Required work: Could you set down exactly the lines in the records below between the line holding "if !e.1.2 then e.1.1" and the line holding "let ds := (intsTo", inclusive?

Supplied material:

-- ==== Sys2Proof/Machine/VisionMath.lean ====
section
/-! DEFINITION. The searches and fits of the vision engines (R204 to R208), over frames that have been read. -/

namespace Sys2Proof.Machine

/-- A frame: its pixels by row, each with the poison of its unit. -/
structure VFrame where
  w : Nat
  h : Nat
  px : Array (Nat × Bool)
  /-- some pixel is poisoned -/
  hurt : Bool

/-- Pixel at a position; none outside the frame. -/
def vpx (f : VFrame) (x y : Int) : Option Nat :=
  if 0 ≤ x ∧ x < f.w ∧ 0 ≤ y ∧ y < f.h then (f.px[y.toNat * f.w + x.toNat]?).map fun e => e.1 else none

/-- A rectangle holds a poisoned pixel. -/
def rectHurt (f : VFrame) (x0 x1 y0 y1 : Int) : Bool :=
  f.hurt && (upTo (y1 + 1 - y0).toNat).any fun j => (upTo (x1 + 1 - x0).toNat).any fun i =>
    let x := x0 + (i : Int)
    let y := y0 + (j : Int)
    decide (0 ≤ x ∧ x < f.w ∧ 0 ≤ y ∧ y < f.h) && ((f.px[y.toNat * f.w + x.toNat]?).map fun e => e.2).getD false

/-- rnd(n / d) = ⌊n / d + 1/2⌋ (R204). -/
def rndDiv (n : Int) (d : Nat) : Int := (2 * n + d) / (2 * d : Nat)

/-- Whole numbers from `lo` to `hi`. -/
def intsTo (lo hi : Int) : List Int := (upTo (hi + 1 - lo).toNat).map fun (k : Nat) => lo + (k : Int)

/-! ### Search and confidence (R204) -/

/-- A candidate: cost and displacement. -/
structure VCand where
  cost : Nat
  x : Int
  y : Int
  deriving DecidableEq, Repr

/-- The better of two candidates: the lower cost, then the smaller y, then the smaller x. -/
def better (a b : VCand) : VCand :=
  if b.cost < a.cost ∨ (b.cost = a.cost ∧ (b.y < a.y ∨ (b.y = a.y ∧ b.x < a.x))) then b else a

/-- The best of a list. -/
def bestCand : List VCand → Option VCand
  | [] => none
  | c :: r => some (r.foldl better c)

/-- CONF of the best candidate. -/
def confOf (cs : List VCand) (b : VCand) : Nat :=
  let far := (cs.filter fun c => decide (1 < (c.x - b.x).natAbs) || decide (1 < (c.y - b.y).natAbs)).map fun c => c.cost
  match far with
  | [] => 0
  | a :: r => let c2 := r.foldl min a; if c2 = 0 then 0 else 255 * (c2 - b.cost) / c2

/-- The result of a search: position, CONF, REASON. The cases that override are taken in the order of R204. -/
def searchCell (cs : List VCand) (texmin : Nat) (px py : Int) (border : VCand → Bool) : VisCell :=
  match bestCand cs with
  | none => { reason := 3 }
  | some b =>
    if (cs.map fun c => c.cost).foldl max 0 - b.cost < texmin then { x := px, y := py, reason := 1 }
    else { x := b.x, y := b.y, conf := confOf cs b, reason := if border b then 5 else 0 }

/-- Pass 2 refines a cell (R204). -/
def refines (rthr : Nat) (c : VisCell) : Bool := (decide (c.reason = 0) || decide (c.reason = 5)) && decide (c.conf < rthr)

/-- rnd(16 d + 16 δ) of R205 from the costs at d − 1, d and d + 1, δ within ±1/2. -/
def fitAt (d : Int) (lo mid hi : Nat) : Int :=
  let num : Int := (lo : Int) - hi
  let den : Int := 2 * ((lo : Int) - 2 * mid + hi)
  let (num, den) := if den < 0 then (-num, -den) else (num, den)
  if den = 0 then 16 * d
  else if den ≤ 2 * num then 16 * d + 8
  else if 2 * num ≤ -den then 16 * d - 8
  else rndDiv (16 * d * den + 16 * num) den.toNat

/-! ### Stereo (R205) -/

/-- The 48-bit census of a pixel, as the list of its bits: a neighbour darker than the centre. -/
def census (f : VFrame) (x y : Int) : List Bool :=
  let c := (vpx f x y).getD 0
  (intsTo (-3) 3).flatMap fun j => (intsTo (-3) 3).filterMap fun i =>
    if i = 0 ∧ j = 0 then none else some (match vpx f (x + i) (y + j) with | some v => decide (v < c) | none => false)

/-- Censuses of a frame, by row. -/
def censusAll (f : VFrame) : Array (List Bool) :=
  ((upTo f.h).flatMap fun (y : Nat) => (upTo f.w).map fun (x : Nat) => census f x y).toArray

/-- Number of places where two lists differ. -/
def hamming (a b : List Bool) : Nat := (a.zip b).countP fun e => e.1 ≠ e.2

/-- Pixel cost of left (x, y) and right (x − d, y). -/
def pixCost (w : Nat) (cl cr : Array (List Bool)) (x y : Nat) (d : Int) : Nat :=
  hamming ((cl[y * w + x]?).getD []) ((cr[y * w + ((x : Int) - d).toNat]?).getD [])

/-- A search window: its lowest disparity and its costs. -/
abbrev Win := Int × List Nat

/-- Cost at a disparity of a window. -/
def winAt (w : Win) (d : Int) : Option Nat := if d < w.1 then none else w.2[(d - w.1).toNat]?

/-- Smallest of two costs, where there are any. -/
def omin (a b : Option Nat) : Option Nat :=
  match a, b with
  | some x, some y => some (min x y)
  | some x, none => some x
  | none, y => y

/-- One step of a path: `prev` the window of the path's previous cell; a disparity outside it takes m + P2, the first cell of a path
keeps its costs. -/
def pathStep (p1 p2 : Nat) (prev cur : Win) : Win :=
  match prev.2 with
  | [] => cur
  | a :: r =>
    let m := r.foldl min a
    (cur.1, (cur.2.zip (upTo cur.2.length)).map fun e =>
      let d := cur.1 + (e.2 : Int)
      if (winAt prev d).isNone then e.1 + p2
      else
      let side := omin (winAt prev (d - 1)) (winAt prev (d + 1))
      let best := omin (winAt prev d) (side.map fun v => v + p1)
      e.1 + ((omin best (some (m + p2))).getD 0) - m)

/-- The paths of the row above: downward and the two diagonals. -/
structure Paths where
  down : List Win := []
  right : List Win := []
  left : List Win := []

/-- Windows of one row from the left. -/
def rowPath (p1 p2 : Nat) : Win → List Win → List Win
  | _, [] => []
  | prev, c :: r => let w := pathStep p1 p2 prev c; w :: rowPath p1 p2 w r

/-- Windows of a row from those of the row above, shifted. -/
def downPath (p1 p2 : Nat) (prev cur : List Win) : List Win :=
  (cur.zip (upTo cur.length)).map fun e => pathStep p1 p2 ((prev[e.2]?).getD (0, [])) e.1

/-- Element-wise sum of windows. -/
def winSum (ws : List Win) : Win :=
  match ws with
  | [] => (0, [])
  | w :: r => r.foldl (fun a b => (a.1, (a.2.zip b.2).map fun e => e.1 + e.2)) w

/-- Aggregation, row by row. -/
def aggregate (p1 p2 : Nat) : Paths → List (List Win) → List (List Win)
  | _, [] => []
  | above, row :: rest =>
    let flat := rowPath p1 p2 (0, []) row
    let down := downPath p1 p2 above.down row
    let right := downPath p1 p2 ((0, []) :: above.right) row
    let left := downPath p1 p2 (above.left.drop 1) row
    let sums := (upTo row.length).map fun i =>
      winSum [(flat[i]?).getD (0, []), (down[i]?).getD (0, []), (right[i]?).getD (0, []), (left[i]?).getD (0, [])]
    sums :: aggregate p1 p2 { down := down, right := right, left := left } rest

/-- The cells of a frame pair, searched: `left`: the left view, else the right view. -/
def stereoView (b : V512) (pred : Nat → Nat → Int) (cl cr : Array (List Bool)) (left : Bool) : List (List VisCell) :=
  let w := vbW b
  let cols := w / 4
  let window := fun (cx cy : Nat) =>
    let dp := pred cx cy
    let lim : Int := min (stDmax b : Int) (if left then 4 * cx else (w : Int) - 4 - 4 * cx)
    (max 0 (dp - 32), min (dp + 32) lim)
  let cost := fun (cx cy : Nat) (d : Int) => ((upTo 4).flatMap fun j => (upTo 4).map fun i =>
    let x := 4 * cx + i
    if left then pixCost w cl cr x (4 * cy + j) d else pixCost w cl cr (x + d.toNat) (4 * cy + j) d).foldl (· + ·) 0
  let grid := (upTo (vbH b / 4)).map fun cy => (upTo cols).map fun cx =>
    let (lo, hi) := window cx cy
    ((lo, (intsTo lo hi).map fun d => cost cx cy d) : Win)
  ((aggregate (stP1 b) (stP2 b) {} grid).zip (upTo (vbH b / 4))).map fun (row, cy) =>
    (row.zip (upTo cols)).map fun (win, cx) =>
      let cs := (win.2.zip (upTo win.2.length)).map fun e => ({ cost := e.1, x := win.1 + (e.2 : Int), y := 0 } : VCand)
      let hi := win.1 + (win.2.length : Int) - 1
      searchCell cs (stTexmin b) (pred cx cy) 0 fun c => decide (c.x = win.1) || decide (c.x = hi)

/-- A cell fails the left–right check. -/
def occludedAt (lrt : Nat) (right : List VisCell) (cx : Nat) (c : VisCell) : Bool :=
  let at_ := (cx : Int) - rndDiv c.x 4
  if at_ < 0 then false
  else match right[at_.toNat]? with
    | some r => decide (lrt < (c.x - r.x).natAbs)
    | none => false

/-- The check over a row, and the values of occluded cells. -/
def checkRow (lrt : Nat) (left right : List VisCell) : List VisCell :=
  if lrt = 0xFF then left
  else
    let marked := (left.zip (upTo left.length)).map fun e => (e.1, occludedAt lrt right e.2 e.1)
    (marked.zip (upTo marked.length)).map fun e =>
      if !e.1.2 then e.1.1
      else
        let seen := fun (l : List (VisCell × Bool)) => (l.find? fun x => !x.2).map fun x => x.1.x
        let x := match seen (marked.take e.2).reverse, seen (marked.drop (e.2 + 1)) with
          | some a, some c => min a c
          | some a, none => a
          | none, some c => c
          | none, none => 0
        { x := x, reason := 2 }

/-- The search of one pixel around the cell's disparity, which is its prediction, and its DISP by the fit. -/
def stereoFine (w tex : Nat) (cl cr : Array (List Bool)) (x y : Nat) (d : Int) : VisCell × Int :=
  let ds := (intsTo (d - 2) (d + 2)).filter fun k => decide (k ≤ (x : Int)) && decide ((x : Int) - k < w)
  let cost := fun k => pixCost w cl cr x y k
  let c := searchCell (ds.map fun k => { cost := cost k, x := k, y := 0 }) tex d 0 fun b => !(ds.contains (b.x - 1) && ds.contains (b.x + 1))
  (c, if c.reason = 0 then fitAt c.x (cost (c.x - 1)) (cost c.x) (cost (c.x + 1)) else 16 * c.x)

/-! ### Flow (R206) -/

/-- SAD of the current support of n × n at (x0, y0) against the reference at the support minus the displacement; none
where a support leaves its frame. -/
def sadAt (a b : VFrame) (n : Nat) (x0 y0 dx dy : Int) : Option Nat :=
  let inside := fun (f : VFrame) (x y : Int) => decide (0 ≤ x) && decide (0 ≤ y) && decide (x + n ≤ f.w) && decide (y + n ≤ f.h)
  if inside a x0 y0 && inside b (x0 - dx) (y0 - dy) then
    some (((upTo n).flatMap fun (j : Nat) => (upTo n).map fun (i : Nat) =>
      let p := (vpx a (x0 + i) (y0 + j)).getD 0
      let q := (vpx b (x0 + i - dx) (y0 + j - dy)).getD 0
      (p - q) + (q - p)).foldl (· + ·) 0)
  else none

/-- Candidates of a square of displacements around a centre. -/
def sadCands (a b : VFrame) (n : Nat) (x0 y0 px py : Int) (r : Int) : List VCand :=
  (intsTo (py - r) (py + r)).flatMap fun dy => (intsTo (px - r) (px + r)).filterMap fun dx =>
    (sadAt a b n x0 y0 dx dy).map fun c => { cost := c, x := dx, y := dy }

/-- One cell of the flow engine. -/
def flowCell (a b : VFrame) (tex cx cy : Nat) (px py : Int) : VisCell :=
  let x0 : Int := 4 * cx - 2
  let y0 : Int := 4 * cy - 2
  let c := searchCell (sadCands a b 8 x0 y0 px py 16) tex px py fun c => decide ((c.x - px).natAbs = 16) || decide ((c.y - py).natAbs = 16)
  { c with psn := rectHurt a x0 (x0 + 7) y0 (y0 + 7) || rectHurt b (x0 - px - 16) (x0 - px + 23) (y0 - py - 16) (y0 - py + 23) }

Task solution:
      if !e.1.2 then e.1.1
      else
        let seen := fun (l : List (VisCell × Bool)) => (l.find? fun x => !x.2).map fun x => x.1.x
        let x := match seen (marked.take e.2).reverse, seen (marked.drop (e.2 + 1)) with
          | some a, some c => min a c
          | some a, none => a
          | none, some c => c
          | none, none => 0
        { x := x, reason := 2 }

/-- The search of one pixel around the cell's disparity, which is its prediction, and its DISP by the fit. -/
def stereoFine (w tex : Nat) (cl cr : Array (List Bool)) (x y : Nat) (d : Int) : VisCell × Int :=
  let ds := (intsTo (d - 2) (d + 2)).filter fun k => decide (k ≤ (x : Int)) && decide ((x : Int) - k < w)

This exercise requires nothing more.